もうひとつは、時間軸を踏まえた多面的な戦略の構想です。
上記の例では、労働力の量と質を確保するための施策のみに集中しても、少子化で労働供給力が減り続ける限り、根本的な問題は改善されないことが説明されています。一方で、少子化対策のみに集中しても、それによる効用が出てくる40年まであと18年もあり、その間の労働力問題が放置されることになります。よって、労働力の量・質確保と出生率回復と、2つの戦略が同時に必要になるというわけです。

例えば、日本の家族関係給付は、社会保障給付全体の7%、GDP比で2%弱となっています。多様な家族支援施策を継続的させて出生率の回復を実現したフランスやスウェーデンの半分の水準と言われますので、上記から鑑みても改善の必要があるのは明白と言えるでしょう。

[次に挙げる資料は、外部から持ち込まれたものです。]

/-- A RETRAIN of a DDR5 channel that neither its devices nor the criteria in force fail. -/
theorem retrain_ends (c : Ctl) (u : Units) (r : Nat) (d : Desc) (x : TestResult) (h : started u r d) (hk : testCh d < nDdr u.v) (hp : (retrainMiss u (testCh d) x).pass = true)
    (hne : u.stg.evacDesc ≠ some (r, d.idx)) : let t := retrainDdrStep x c u r d
    posted u t r d 0 0 0 ∧ getF t F.DDR5_n_STATE_state (testCh d) = 2 := by
  unfold retrainDdrStep
  dsimp only
  rw [if_neg (fun k => hne k.1), if_pos hp]
  rw [if_neg hne]
  generalize hv : startRefresh _ _ = v
  have k : RingsKept u v := by
    rw [← hv]
    exact (((RingsKept.refl u).reg .DDR5_n_TRAIN (testCh d) 0 _).channel _ _).storeTrims _ _ |>.startRefresh _
  refine ⟨kept_posted 0 0 0 h (k.cur _ _ _ _), retrain_done _ r d.idx _ ?_⟩
  rw [k.v]
  exact hk

theorem retrainCex_ends (c : Ctl) (u : Units) (r : Nat) (d : Desc) (x : TestResult) (h : started u r d) (hm : c.mode = .service) (hc : retrainFails u (testCh d) x = []) :
    posted u (retrainCexStep x c u r d) r d 0 0 0 := by
  unfold retrainFails at hc
  unfold retrainCexStep
  rw [if_pos hm]
  unfold retrainAll
  dsimp only at hc ⊢
  rw [hc]
  unfold retrainCexEnd
  exact kept_posted 0 0 0 h (((((((RingsKept.refl u).trainFrames _ _ _).keepFound _ _).storeCexTrims _ _).foldl (fun _ _ h => h.setDie _ _ _) _).reg _ _ _ _))

theorem dramDecode_only (u : Units) (err : BitVec 640) : ∃ n, (dramDecode u err).2 = { u with fresh := n } := by
  unfold dramDecode
  split
  · exact ⟨u.fresh, rfl⟩
  · split
    · exact ⟨u.fresh, rfl⟩
    · split
      · exact ⟨u.fresh, rfl⟩
      · dsimp only
        split <;> exact ⟨_, rfl⟩

theorem putPatch_has (u : Units) (c : Nat) (p : Patch) : ∃ q ∈ (subOf (putPatch u c p) c (lineSub p.line)).patches, q.line = p.line := by
  unfold putPatch setSub subOf setDdr ddr
  dsimp only
  split
  · dsimp only
    rw [tabGet_put_same]
    exact ⟨p, by simp, rfl⟩
  · dsimp only
    rw [tabGet_put_same]
    exact ⟨p, by simp, rfl⟩

theorem addPatch_does (u : Units) (c line : Nat) (err : BitVec 640) :
    ((∃ p ∈ (subOf u c (lineSub line)).patches, p.line = line) ∨ (subOf u c (lineSub line)).patches.length < 8 →
      ∃ y, addPatch u c line err = (true, y) ∧ (∃ p ∈ (subOf y c (lineSub line)).patches, p.line = line) ∧ RingsKept u y) ∧
    ((∀ p ∈ (subOf u c (lineSub line)).patches, p.line ≠ line) → 8 ≤ (subOf u c (lineSub line)).patches.length → addPatch u c line err = (false, flag u F.DDR5_n_ERR_patch_full c)) := by
  unfold addPatch
  extract_lets x v b w
  by_cases ha : (x.patches.any fun p => p.line == line) = true
  · rw [if_pos ha]
    have : ∃ p ∈ (subOf u c (lineSub line)).patches, p.line = line := by simpa [x] using ha
    refine ⟨fun _ => ⟨u, rfl, this, .refl u⟩, fun h => ?_⟩
    obtain ⟨p, hp, e⟩ := this
    exact absurd e (h p hp)
  · rw [if_neg ha]
    refine ⟨fun h => ?_, fun _ h => if_pos h⟩
    have hl : (subOf u c (lineSub line)).patches.length < 8 := by
      rcases h with ⟨p, hp, e⟩ | h
      · exact absurd (by simp only [x]; rw [List.any_eq_true]; exact ⟨p, hp, by simp [e]⟩) ha
      · exact h
    rw [if_neg (by simp only [x]; omega)]
    have kw : RingsKept u w := ((RingsKept.refl u).issueWrites c line).present _
    clear_value w
    obtain ⟨n, hn⟩ := dramDecode_only w err
    generalize hq : dramDecode w err = q
    rw [hq] at hn
    obtain ⟨a, y⟩ := q
    dsimp only at hn
    subst hn
    have fin (p : Patch) (hp : p.line = line) : (∃ q ∈ (subOf (putPatch { w with fresh := n } c p) c (lineSub line)).patches, q.line = line) ∧ RingsKept u (putPatch { w with fresh := n } c p) := by
      have k := putPatch_has { w with fresh := n } c p
      rw [hp] at k
      exact ⟨k, (kw.fresh n).putPatch c p⟩
    cases a with
    | uncorrectable => exact ⟨_, rfl, fin _ rfl⟩
    | other l => exact ⟨_, rfl, fin _ rfl⟩
    | clean => exact ⟨_, rfl, fin _ rfl⟩
    | device i => exact ⟨_, rfl, fin _ rfl⟩
    | general => exact ⟨_, rfl, fin _ rfl⟩

/-- A descriptor that has just begun completes after changes that touch neither the rings nor the banks. -/

theorem begun_ends {u y : Units} {r : Nat} {d e : Desc} (st r0 r1 : Nat) (h : findDesc u r d.idx = some d) (hbi : e.bits = d.bits) (hi : e.idx = d.idx)
    (hr : y.rings = (putDesc u r e).rings) (hv : y.v = u.v) (hb : y.regs.bankA = u.regs.bankA ∧ y.regs.bankB = u.regs.bankB ∧ y.regs.epoch = u.regs.epoch) : posted u (complete y r d.idx st r0 r1) r d st r0 r1 :=
  posted_begun st r0 r1 (by rw [hr]) (cqBase_banks hv hb.1 hb.2.1 hb.2.2 r) h hbi hi

theorem complete_ddr (u : Units) (r i st r0 r1 : Nat) : (complete u r i st r0 r1).ddr = u.ddr := (complete_keeps u r i st r0 r1).ddr

theorem patch_begins (c : Ctl) (u : Units) (r : Nat) (d : Desc) (err : BitVec 640) (h : findDesc u r d.idx = some d) (hr : ddrReady u d = true) (hk : testCh d < nDdr u.v) :
    let e := { d with begun := true }
    let t := patchStart err c (putDesc u r e) r e
    let line := patchLine u d
    let table := (subOf u (testCh d) (lineSub line)).patches
    ((∃ p ∈ table, p.line = line) ∨ table.length < 8 → posted u t r d 0 0 0 ∧ ∃ p ∈ (subOf t (testCh d) (lineSub line)).patches, p.line = line) ∧
    ((∀ p ∈ table, p.line ≠ line) → 8 ≤ table.length → posted u t r d 4 0 0 ∧ getF t F.DDR5_n_ERR_patch_full (testCh d) = 1) := by
  intro e t line table
  obtain ⟨h1, h2⟩ := addPatch_does (putDesc u r e) (testCh d) line err
  have ht : t = match addPatch (putDesc u r e) (testCh d) line err with
    | (true, u) => complete u r d.idx 0
    | (false, u) => complete u r d.idx 4 := by
    refine (if_neg ?_).trans rfl
    intro k
    exact absurd (hr.symm.trans k) (by simp)
  refine ⟨fun q => ?_, fun q q' => ?_⟩
  · obtain ⟨y, ey, ep, k⟩ := h1 q
    rw [ht, ey]
    refine ⟨begun_ends (e := e) 0 0 0 h rfl rfl k.rings k.v ⟨k.bankA, k.bankB, k.epoch⟩, ?_⟩
    dsimp only
    unfold subOf ddr at ep ⊢
    rw [complete_ddr]
    exact ep
  · rw [ht, h2 q q']
    refine ⟨begun_ends (e := e) 4 0 0 h rfl rfl rfl rfl ⟨rfl, rfl, rfl⟩, ?_⟩
    refine ((complete_keeps _ r d.idx _ _ _).getF F.DDR5_n_ERR_patch_full _ _ (ddr_reg_below hk).2).trans ?_
    exact getF_flag_same _ F.DDR5_n_ERR_patch_full _ _ (by decide) (by decide)

theorem badPatch_ch {u : Units} {d : Desc} (h : badPatch u d = false) : testCh d < nDdr u.v := by
  unfold badPatch at h
  simp only [Bool.or_eq_false_iff, decide_eq_false_iff_not, Nat.not_le] at h
  exact h.1.1.1

theorem ppr_begins (c : Ctl) (u : Units) (r : Nat) (d : Desc) (x : TestResult) (h : findDesc u r d.idx = some d) :
    let e := { d with begun := true }
    let t := pprStart x c (putDesc u r e) r e
    (ddrReady u d = false ∨ x.code = 1 ∨ (∃ n ∈ rowSets u d, ∃ w, w < 15 ∧ wayDirty (effHeader u (testCh d) n) w = true) → posted u t r d 4 0 0) ∧
    (ddrReady u d = true → x.code ≠ 1 → (∀ n ∈ rowSets u d, ∀ w, w < 15 → wayDirty (effHeader u (testCh d) n) w = false) → x.pass = true → posted u t r d 0 0 0) := by
  intro e t
  refine ⟨fun q => ?_, fun q1 q2 q3 q4 => ?_⟩
  · have ht : t = complete (putDesc u r e) r d.idx 4 := by
      refine if_pos ?_
      rcases q with q | q | ⟨n, hn, w, hw, k⟩
      · exact .inl q
      · exact .inr (.inl q)
      · refine .inr (.inr ?_)
        rw [List.any_eq_true]
        refine ⟨n, hn, ?_⟩
        rw [List.any_eq_true]
        exact ⟨w, List.mem_range.2 hw, k⟩
    rw [ht]
    exact begun_ends (e := e) 4 0 0 h rfl rfl rfl rfl ⟨rfl, rfl, rfl⟩
  · have ht : t = complete ((rowSets (putDesc u r e) e).foldl (fun u t => blankSet u (testCh d) t) (pprCommands (putDesc u r e) e)) r d.idx 0 := by
      refine (if_neg ?_).trans (if_pos q4)
      rintro (q | q | q)
      · exact absurd (q1.symm.trans q) (by simp)
      · exact q2 q
      · rw [List.any_eq_true] at q
        obtain ⟨n, hn, k⟩ := q
        rw [List.any_eq_true] at k
        obtain ⟨w, hw, k⟩ := k
        exact absurd ((q3 n hn w (List.mem_range.1 hw)).symm.trans k) (by simp)
    rw [ht]
    have k := ((RingsKept.refl (putDesc u r e)).pprCommands e).foldl (f := fun u t => blankSet u (testCh d) t) (fun _ _ h => h.blankSet _ _) (rowSets (putDesc u r e) e)
    exact begun_ends (e := e) 0 0 0 h rfl rfl k.rings k.v ⟨k.bankA, k.bankB, k.epoch⟩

これと似た状況は、私たちの組織活動でもあるはずです。
何かの問題や取り組み施策に関して、〇か×かの二元論以上に踏み込めておらず、そのテーマに関する要素ごとの現状評価ができていない。あるいは、今取り組んでいる施策は確かに目の前の課題解決に寄与することにはなるものの、そのままでは長期的にじり貧が続くだけで本質的な解決にはつながらない。などです。

現状のままだとどうなるか。短期・長期両面での時間軸で今後の動きを想定し、必要な対策を必要な数ほど定義して取り組んでいく。私たちの組織活動でも取り入れたい視点だと思います。

<まとめ>
冷静な現状評価と、それを踏まえた取り組み施策を長期的な視野で定義する。